Pan-Africanism originally emerged in early 20th-century Black American and Caribbean intellectual circles as an ideology and movement to unify, emancipate and economically empower African peoples and the diaspora. Figures like Kwame Nkrumah of Ghana, Sékou Touré of Guinea and Patrice Lumumba of the Congo turned it into a powerful anticolonial force. In France, the Fédération des étudiants d’Afrique noire en France (FEANF)—founded in 1950—quickly pivoted from student unionism to political anti-colonial militancy, drawing harsh repression from Paris.

After most African nations gained independence in 1960, the Organisation of African Unity (OAU) was created in 1963, later evolving into the African Union (AU) in 2002. Yet micro-nationalisms soon prevailed: border disputes, secessions (Eritrea, Sudan, Biafra, Casamance) and the 2011 NATO intervention in Libya dashed hopes of continental unity. The New Partnership for Africa’s Development (NEPAD), launched in 2001, has since faded into obscurity.

Empty slogans and political realities

Today, pan-Africanism is invoked by nearly every African leader, yet actions often contradict the rhetoric. Côte d’Ivoire’s former president Laurent Gbagbo launched a party called PPA-CI—self-described as pan-African—while Senegal’s ruling party is PASTEF. Meanwhile, African states either wage civil wars (Horn of Africa, Sudan, Great Lakes) or crack down on fellow Africans (South Africa) or regional rivals (Sahel vs. ECOWAS).

Konan singles out three voices—Kemi Seba, Franklin Nyamsi and Nathalie Yamb—as the loudest self-proclaimed pan-Africanists. All face sanctions or legal trouble in France or the European Union for their anti-Western, anti-French stances. Yet their alignment with Russia and endorsement of AES juntas raise a critical question: does pan-Africanism mean replacing one foreign domination with another?
Are the atrocities committed by Russian mercenaries in the Sahel not proof enough?

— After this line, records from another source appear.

-- ==== Sys2Proof/Machine/Operands.lean ====
section
/-! DEFINITION. How a word reads its operands and queues its writes: the environment of a word, register classes, narrow fields,
guards, the interlock, address formation and the checks of accesses (R32-R36, R42, R45, R49, R50, R55, R59, R60, R210-R213). -/

namespace Sys2Proof.Machine

/-- What a word is evaluated against (R55): the partition, its warp, the word, its run so far, the register file of its core and its
active lanes. -/
structure Env where
  q : Nat
  c : Ctx
  iss : Issue
  run : Run
  core : Core
  act : Mask
  sup : Bool
  deriving DecidableEq, Repr

/-- What a word does at its commit, and its condition; `fatal` stops the issue of the run's later words (R54). -/
structure Word where
  acts : List Act
  term : Term
  cond : Option Cond
  waits : List ParkWait
  safept : Option (BitVec 18)
  fatal : Bool
  deriving DecidableEq, Repr

/-- A word with nothing to do. -/
def Word.nil : Word := ⟨[], .none, none, [], none, false⟩
def Word.ofActs (l : List Act) : Word := { Word.nil with acts := l }
def Word.ofTerm (t : Term) : Word := { Word.nil with term := t }
def Word.ofCond (c : Cond) : Word := { Word.nil with cond := some c }

/-- A word after the checks of its accesses: with a condition it has no effect, but under MEMUE its accesses stay in its run, because R54 puts LOCKED and RACE, which
the park finds, before MEMUE. -/
def Word.checked (w : Word) (c : Option Cond) : Word :=
  match c with
  | none => w
  | some k => if k.cause = .memue then { w with cond := some k } else .ofCond k

/-! ### Conditions (R54, R313, R317) -/

/-- A condition of the word on a mask of lanes. -/
def Env.condOn (e : Env) (cause : Cause) (mask : Mask) (addr : W64) (acc : Acc) (info detail : W64) : Cond :=
  ⟨e.run.words, cause, mask, addr, acc, info, detail⟩

/-- A condition without a lane of its own: it reports the lanes of the path, for uniform words too, whose lanes R313 does not name (DEDUCED, log 40). -/
def Env.cond (e : Env) (cause : Cause) (info detail : W64) : Cond := e.condOn cause e.c.x.path 0 .read info detail

/-- The word and the word before it, as DETAIL gives them (R317). -/
def Issue.detail (i : Issue) : W64 := BitVec.ofNat 64 (i.word.toNat + i.pfxWord.toNat * 2 ^ 32)

def Env.operand (e : Env) : Word := .ofCond (e.cond .operand 0 e.iss.detail)
def Env.illegal (e : Env) : Word := { Word.ofCond (e.cond .illegal 0 e.iss.detail) with fatal := true }

/-- PRIV: the word in [31:0] and the CSR number in [45:32] (R317). -/
def Env.priv (e : Env) (csr : Nat) : Word :=
  { Word.ofCond (e.cond .priv 0 (BitVec.ofNat 64 (e.iss.word.toNat + csr * 2 ^ 32))) with fatal := true }

/-- WIDTH: TINFO [41:34] holds W (R313). -/
def Env.width (e : Env) : Word := .ofCond (e.cond .width (BitVec.ofNat 64 e.c.x.width) 0)

/-! ### Registers (R49, R50) -/

/-- The prefix fields by class, or those of a word without one (R43). -/
def Pfx.fieldsC (p : Pfx) : PfxC := match p with | .c x => x | _ => ⟨7, false, 0, 0, 0, 0, 0, 0, 0⟩
def Pfx.fieldsM (p : Pfx) : PfxM := match p with | .m x => x | _ => ⟨7, false, 0, 0, 0, 0⟩
def Env.pc (e : Env) : PfxC := Pfx.fieldsC e.iss.pfx
def Env.pm (e : Env) : PfxM := Pfx.fieldsM e.iss.pfx
/-- The rounding mode (R46). -/
def Env.rm (e : Env) : Nat := e.pc.rm.toNat

def Env.lane (e : Env) (l : Nat) : Lane := e.c.x.lanes.getD l ⟨.drained, 0xFFFFFFFF, 0, 0⟩

/-- Predicate p of a lane at run start; p7 reads true (R50). -/
def Lane.pred (x : Lane) (p : Nat) : Bool := p == 7 || x.p.getLsbD p
def Env.pred (e : Env) (l : Nat) (p : BitVec 3) : Bool := (e.lane l).pred p.toNat

/-- Predicate q at run start; q7 reads true. -/
def Env.qpred (e : Env) (p : BitVec 3) : Bool := p == 7 || e.c.x.q.getLsbD p.toNat

/-- `iid` of a lane (R15, R94). -/
def Lane.item (x : Lane) : W32 := match x.st with | .live => x.iid | _ => 0xFFFFFFFF

/-- The warp-wide specials (R15). -/
def Ctx.special (c : Ctx) (code : Nat) : Nat :=
  match code with
  | 123 => c.x.wid
  | 124 => c.blk.bid
  | 125 => c.blk.gcx
  | 126 => c.x.width
  | _ => 0

/-- The file entry of a vector code of the warp. -/
def Warp.entry (x : Warp) (code : Nat) : Nat := x.fileBase + physReg x.wb code

/-- A vector register of a lane, by code, as it stands at run start. -/
def Env.vreg (e : Env) (l code : Nat) : W32 := e.core.reg (e.c.x.base + l) (e.c.x.entry code)

/-- A source of a vector word on a lane (R50). -/
def Env.src (e : Env) (r : Reg) (l : Nat) : W32 :=
  if r.toNat < 96 then e.vreg l r.toNat
  else if r.toNat < 120 then BitVec.setWidth 32 (e.c.x.getS r)
  else match r.toNat with
    | 120 => 0
    | 121 => BitVec.ofNat 32 l
    | 122 => (e.lane l).item
    | n => BitVec.ofNat 32 (e.c.special n)

/-- A source of a uniform word (R150). -/
def Env.srcS (e : Env) (r : Reg) : W64 :=
  if 96 ≤ r.toNat ∧ r.toNat < 120 then e.c.x.getS r else BitVec.ofNat 64 (e.c.special r.toNat)

/-- The uniform register after one, of a pair. -/
def Env.srcS1 (e : Env) (r : Reg) : W64 := e.srcS (r + 1)

/-! ### Narrow fields (R45, R59, R60) -/

/-- Bits of a narrow field's container. -/
def intW (f : Nat) : Nat := match f with | 0 => 32 | 1 => 16 | 2 => 16 | 3 => 8 | 4 => 8 | _ => 4
def fltW (f : Nat) : Nat := match f with | 0 => 32 | 1 => 16 | 2 => 16 | 7 => 4 | _ => 8

/-- Field `p` of `w` bits of a register. -/
def field (w p : Nat) (x : W32) : Nat := x.toNat / 2 ^ (p * w) % 2 ^ w

/-- S formats are the odd codes (R45). -/
def intSigned (f : Nat) : Bool := f % 2 == 1

/-- A narrow integer source widened to 32 bits (R59). -/
def widenI (f p : Nat) (x : W32) : W32 :=
  if f = 0 then x
  else
    let v := field (intW f) p x
    if intSigned f then BitVec.ofInt 32 (sxt (intW f) v) else BitVec.ofNat 32 v

/-- The bits that a field of `w` bits at position `p` covers. -/
def fieldMask (w p : Nat) : W32 := BitVec.ofNat 32 ((2 ^ w - 1) * 2 ^ (p * w))
def fieldVal (w p v : Nat) : W32 := BitVec.ofNat 32 (v % 2 ^ w * 2 ^ (p * w))

/-- The range of an integer destination: its own if it is narrow, or the given full one (R60, R141, R169). -/
def rangeI (f : Nat) (lo hi : Int) : Int × Int :=
  if f = 0 then (lo, hi)
  else if intSigned f then (-((2 ^ (intW f - 1) : Nat) : Int), ((2 ^ (intW f - 1) : Nat) : Int) - 1)
  else (0, ((2 ^ intW f : Nat) : Int) - 1)

/-- The clamp of a saturating integer result into a destination, and whether it changed the result (R60, R141). -/
def clampI (f : Nat) (lo hi v : Int) : Int × Bool :=
  let r := rangeI f lo hi
  let v' := max r.1 (min r.2 v)
  (v', v' != v)

/-! ### Queued writes (R33) -/

/-- A write of bits `mask` of a vector register of a lane; z discards (R50). -/
def Env.put (e : Env) (d : Reg) (l : Nat) (mask val : W32) : List Act :=
  if d.toNat < 96 then [.v (e.c.x.base + l) (e.c.x.entry d.toNat) mask val] else []

/-- A write of a whole register. -/
def Env.putFull (e : Env) (d : Reg) (l : Nat) (val : W32) : List Act := e.put d l 0xFFFFFFFF val

/-- A write of a whole register `k` after `d`, of a group; a group led by z is discarded (R50). -/
def Env.putAt (e : Env) (d : Reg) (k l : Nat) (val : W32) : List Act :=
  if d.toNat < 96 then [.v (e.c.x.base + l) (e.c.x.entry (d.toNat + k)) 0xFFFFFFFF val] else []

/-- A register of a group as read: z reads 0 throughout (R50). -/
def Env.srcAt (e : Env) (d : Reg) (k l : Nat) : W32 := if d.toNat < 96 then e.vreg l (d.toNat + k) else 0

/-- A write of a uniform register; z discards. -/
def putS (d : Reg) (v : W64) : List Act := if 96 ≤ d.toNat ∧ d.toNat < 120 then [.s (d.toNat - 96) v] else []

/-- Writes of predicates; p7 and q7 discard. -/
def putP (d : BitVec 3) (l : Nat) (b : Bool) : List Act := if d = 7 then [] else [.p l d.toNat b]
def putQ (d : BitVec 3) (b : Bool) : List Act := if d = 7 then [] else [.q d.toNat b]

/-- Raised flags (R73). -/
def putFlags (f : Flags) : List Act := if f = 0 then [] else [.flags f]

/-- A lane's LFSR as the run's earlier words leave it (R64, R175). -/
def Env.lfsr (e : Env) (l : Nat) : W32 :=
  e.run.acts.foldl (fun v a => match a with | .lfsr i s => if i = l then s else v | _ => v) (e.lane l).lfsr

/-- The new state of a lane's LFSR, if the mode is SR. -/
def Env.putLfsr (e : Env) (l : Nat) (s : W32) : List Act := if e.rm = 5 then [.lfsr l s] else []

/-- The active lanes, ascending. -/
def Env.lanes (e : Env) : List Nat := Mask.lanes e.act

/-! ### Vector words, lane by lane (R55, R138, R158) -/

/-- Integer sources A and B, and D as a source, of a word with narrow fields (R138, R140). -/
def Env.intA (e : Env) (a : Reg) (l : Nat) : W32 := widenI e.pc.saf.toNat e.pc.sap.toNat (e.src a l)
def Env.intB (e : Env) (b : Reg) (l : Nat) : W32 := widenI e.pc.sbf.toNat e.pc.sbp.toNat (e.src b l)
def Env.intD (e : Env) (d : Reg) (l : Nat) : W32 := widenI e.pc.dnf.toNat e.pc.dnp.toNat (e.src d l)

Where is the movement’s commitment to democracy when it backs regimes that jail, disappear or kill dissent?

A call for genuine unity

According to leaked recordings, Seba accuses Nyamsi and Yamb of being opportunists in the pay of Togolese president Faure Gnassingbé. Seba himself has lamented losing his French nationality, revealing a paradox: the self-styled pan-Africanist appears nostalgic for the very citizenship he once rejected. Konan concludes that today’s pan-Africanism is often stale, diluted and even fraudulent. Yet with global predators circling, Africa’s only path to survival may lie in urgent, genuine unity—“emergency pan-Africanism.”